Question

Three identical metallic uncharged spheres $A,{\text{ }}B,{\text{ }}and{\text{ }}C$ each of the radius a, kept at the corners of an equilateral triangle of side $d(d \gg a)$ as shown in the figure. The fourth sphere (of radius$a$), which has a change in$q$, touches A and then moves to a position far away. Bis earthed and then the earth connection is removed C is then earthed. The charge on C is:

(A) $\dfrac{{qa}}{{2d}}(\dfrac{{2d - a}}{{2d}})$
(B) $\dfrac{{qa}}{{2d}}(\dfrac{{2d - a}}{d})$
(C) $- \dfrac{{qa}}{{2d}}(\dfrac{{d - a}}{d})$
(D) $\dfrac{{qa}}{{2d}}(\dfrac{{d - a}}{{2d}})$

Answer 1

If a charged metallic sphere contacts the same size of metallic sphere, then half of the charge is transferred to another one.If a metallic sphere is earthed, then the net potential on that sphere has become zero. There is a charge dislocation in the earthed sphere by the influence of other charges nearby.

Complete step by step answer:
Initially, there are no charges in A, B, C, spheres.
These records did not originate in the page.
-- ==== Sys2Proof/Machine/State.lean ====
section
/-! DEFINITION.  The state of the block: plain data holding every register field, every
queue, buffer and table, the event machinery, and the commands waiting. -/

namespace Sys2Proof.Machine

/-- A sparse map: (key, value) pairs, keys strictly rising. -/
abbrev AMap (α : Type) := List (Nat × α)

/-- A sparse map of numbers in which an unlisted key reads 0. -/
abbrev FMap := AMap Nat

/-- A value per line port. -/
structure Two (α : Type) where
  a : α
  b : α
deriving DecidableEq, Repr, Inhabited

/-- The access types of R9; `rwst` and `rwsr` are RWS of the transmit and of the receive side,
`rwp` is RW reset only by PWRON_N, `cnt` a read-only 48-bit counter (R44). -/
inductive Acc where
  | ro | rw | rwst | rwsr | w1c | w1s | wo | cnt | ks | rwp
deriving DecidableEq, Repr, Inhabited

/-- A register field: offset, lowest bit, width, access, reset value, stride and length of its
array, and whether its reset value depends on the page or the element. -/
structure Fld where
  off : Nat
  lo : Nat
  width : Nat
  acc : Acc
  reset : Nat
  stride : Nat
  count : Nat
  special : Bool
deriving DecidableEq, Repr, Inhabited

/-- The register blocks of R41. -/
inductive Block where
  | sys | pwr | ksmb | mbx | evt | clk | tb | tlq | dma | qmc | ecc | trs | hgl | tcv | cal | map | scc
  | enc | keys | perfw | hln | cli | mgmt | pier
  | ldsys | adc | dac | cdc | mimo | nlc | crv | dmp | txs | fec | lfr | trsl | lcal | subc
deriving DecidableEq, Repr, Inhabited

/-- The event machinery of *Register pages, address map and events*.  Local sources are keyed
page × 64 + local number. -/
structure Evt where
  /-- sticky bits that are set (R45) -/
  sticky : FMap
  /-- sources unmasked; a source not listed is masked, the reset state (R42) -/
  unmasked : FMap
  /-- EVT_COUNT of each page, by page (R45) -/
  count : FMap
  /-- EVT_FIRST of each page, as its register word, by page (R45) -/
  first : FMap
  /-- route entry words by global source number (R47, R48) -/
  route : FMap
  /-- sources asserted at the end of the last cycle (R46) -/
  asserted : FMap
  /-- pending bits of the MSI-X vectors (R49) -/
  pba : FMap
  /-- MSI-X Enable of configuration space (R49) -/
  msixEn : Bool
  /-- the MSI-X Function Mask (R49) -/
  fmask : Bool
  /-- the event queue of each pier engine, oldest first, 16 deep (R495) -/
  evq : AMap (List Nat)
  /-- PIER_EVQ_OVF bits by engine (R496) -/
  evqOvf : FMap
  /-- PIER_EVQ_DROP by cluster (R496) -/
  evqDrop : FMap
deriving DecidableEq, Repr, Inhabited

/-- What leaves on a client: an error block, a block of the given kind as it came, idle, or one of the other replacement signals
(R294–R297). -/
inductive EgBlock where
  | error | idle | localFault | prbs31q | electricalIdle
  | block (kind : Nat)
deriving DecidableEq, Repr, Inhabited

/-- Something the device puts out during one command; the model's own record, cleared at each command. -/
inductive Output where
  /-- an MSI-X message: vector, address, data (R49) -/
  | msix (vec addr data : Nat)
  /-- the completion data of a host read; `none` is a PCIe completer abort (R34) -/
  | readData (value : Option Nat)
  /-- an SCC cell sent on a port (R255) -/
  | sccCell (p : Port) (bytes : List Nat)
  /-- an SCC message of channel 0 or 1 received whole (R257) -/
  | sccMessage (p : Port) (ch : Nat) (bytes : List Nat)
  /-- the 128 bits of each subcarrier's subframe header on X and on Y, first bit most significant (R245, R246, R251) -/
  | headers (p : Port) (words : List (Nat × Nat))
  /-- the codes with which the DAC of a lane converts the samples of a frame (R98, R207–R211) -/
  | lane (p : Port) (lane : Nat) (codes : List Int)
  /-- a FEC unit sent, its coded bits first bit most significant (R216) -/
  | unit (p : Port) (trestle : Bool) (bits : Nat)
  /-- fill sent from the end of a span's last whole unit to its end, so many coded bits (R222) -/
  | fill (p : Port) (n bits : Nat)
  /-- the overhead word and data count a deck carries for a client (R264) -/
  | deckOverhead (p : Port) (c : Nat) (word cn : Nat)
  /-- the data bytes of a received deck that the receive joint of a client takes, each with its mark (R266, R271, R273) -/
  | deckData (p : Port) (c : Nat) (bytes : List (Nat × Bool))
  /-- the bytes that have left the receive joint of a client, none for one of replacement signal (R272, R274) -/
  | jointData (p : Port) (c : Nat) (bytes : List (Option (Nat × Bool)))
  /-- a block or signal leaves on a client's lanes (R294–R297) -/
  | egress (c : Nat) (b : EgBlock)
  /-- what a host lane transmits, 0 nothing, 1 its client, 2 to 4 a pattern, 5 what it receives, inverted or not; and whether its
  receiver hears its own transmitter, inverted or not (R305) -/
  | laneSignal (l src : Nat) (txInv own rxInv : Bool)
  /-- the five transmit taps of a host lane in force, c(−3) to c(+1), 1/64 (R289) -/
  | laneTaps (l : Nat) (taps : List Int)
  /-- an encrypted block sent for a tributary: header, IV unless it is VOID without one, and the ciphertext and tag as a number, zero
  for VOID (R310, R312, R313) -/
  | encBlock (c : Nat) (header : Nat) (iv : Option Nat) (body : Nat)
  /-- the rest of a tributary's block in flight leaves as zero bytes with a zero tag (R338) -/
  | encZeros (c : Nat)
  /-- payload bytes of a received block leave toward the client side, cut through (R326, R328, R332) -/
  | encPlain (c : Nat) (bytes : List Nat)
  /-- the payload positions of a VOID block leave as error blocks within frames and as idle outside them (R332) -/
  | encVoid (c : Nat)
  /-- the control blocks of a failed block that lie outside frames leave as idle (R330) -/
  | encIdle (c : Nat)
  /-- the last byte of a held frame leaves, the FCS inverted and its terminate an error block, or unchanged (R330) -/
  | frameEnd (c : Nat) (inverted : Bool)
  /-- an access to the keystone range ends with a bus error: 0 a management core, 1 a pier engine, 2 a DMA channel, 3 a PCIe request
  (R348) -/
  | busError (agent : Nat)
  /-- the management cores start at an address of hub SRAM (R350) -/
  | coresStart (addr : Nat)
  /-- plaintext of a control-class record released to its consumer in the keystone (R334) -/
  | ctlPlain (p : Port) (cls : Nat) (bytes : List Nat)
  /-- what CLKOUT n drives from now on: so many Hz, one pulse a second (1), or low (0) (R394) -/
  | clkOut (n hz : Nat)
  /-- In FREE the output stands at OSC_IN nominal corrected by this known offset, 0.1 ppb (R391, R396). -/
  | freeTrim (trim : Int)
  /-- a launched frame leaves on a client, cut with an error block or whole (R303, R304, R410) -/
  | clientFrame (c : Nat) (bytes : List Nat) (cut : Bool)
  /-- the level of CLKOUT3 in 1PPS mode (R407) -/
  | pps (high : Bool)
  /-- a packet sent on a hanger port: header word and payload (R423–R426) -/
  | hangerTx (n : Nat) (header : Nat) (payload : List Nat)
  /-- the PAM-4 symbols of that packet (R421, R423, R425) -/
  | hangerSymbols (n : Nat) (symbols : List Int)
  /-- a pier engine's request ends: port, engine, result as in HGL_REQ_STAT, the companion's status, the words read (R432, R436) -/
  | pierReply (n engine result status : Nat) (words : List Nat)
  /-- the body of a packet accepted on a hanger port (R426) -/
  | hangerRx (n : Nat) (typ seq : Nat) (body : List Nat)
  /-- bytes written to host memory by bus mastering (R506–R509) -/
  | hostWrite (addr : Nat) (bytes : List Nat)
  /-- OSPI_RST_N is held low for so many µs more (R623) -/
  | ospiRst (us : Nat)
deriving DecidableEq, Repr, Inhabited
So-net charge ${q_{net}} = 0$
Then there is a fourth sphere comes in contact with sphere A
So the charge is transferred to A by an amount of $q/2$
${q_A} = q/2$
Then removed the fourth sphere and earthed the B sphere. (Indicates figure B)
Because of earthed net Potential at B, ${V_{net}} = 0$ and there is a charge $q'$ on B.
${V_{net}} = {V_A} + {V_B}$

${V_{net}} = \dfrac{{k{q_A}}}{{{r_A}}} + \dfrac{{k{q_B}}}{{{r_B}}}$
${r_A}$ Distance between centre of the sphere A and centre of the sphere B, ${r_A} = a + d + a = d + 2a$ but $d \gg a$ so ${r_A} = d + 2a = d$.
${V_A}$ Is the potential due to the sphere A.
${V_B}$ Is the potential due to the charge dislocation in B.
$k$ is a constant.
${V_{net}} = \dfrac{{k(q/2)}}{d} + \dfrac{{kq'}}{a} = 0$
$\dfrac{{kq}}{{2d}} = \dfrac{{ - kq'}}{a}$, then $q' = \dfrac{{ - qa}}{{2d}}$this is the charge on B.
Now, earth connection removed from B and earthed C
So, net potential on C =0 $V{'_{net}} = 0$
$V{'_{net}} = {V_A} + {V_B} + {V_C} = 0$
We already know ${V_A}$and ${V_B}$ and substitute values.
$0 = \dfrac{{k{q_{}}}}{{2d}} + \dfrac{{ - kqa}}{{2{d^2}}} + \dfrac{{k{q_C}'}}{a}$
Cancel all $k$
$\dfrac{{k{q_{}}}}{{2d}} + \dfrac{{ - kqa}}{{2{d^2}}} = - \dfrac{{k{q_C}'}}{a}$
$\dfrac{{{q_{}}}}{{2d}} + \dfrac{{ - qa}}{{2{d^2}}} = - \dfrac{{{q_C}'}}{a}$
$(\dfrac{{{q_{}}}}{{2d}} + \dfrac{{ - qa}}{{2{d^2}}})a = - {q_C}'$
The charge on C is
${q_C}' = - \dfrac{{qa}}{{2d}}[\dfrac{{d - a}}{d}]$
So the answer is (C) $- \dfrac{{qa}}{{2d}}(\dfrac{{d - a}}{d})$

Note: Earthed means is the grounding of the metallic sphere. We should count this term $2a$ in $d + 2a$, if this $d \gg a$ is not given. Earthling is used in electrical appliances to prevent electric shock by providing a path of unwanted charge flow.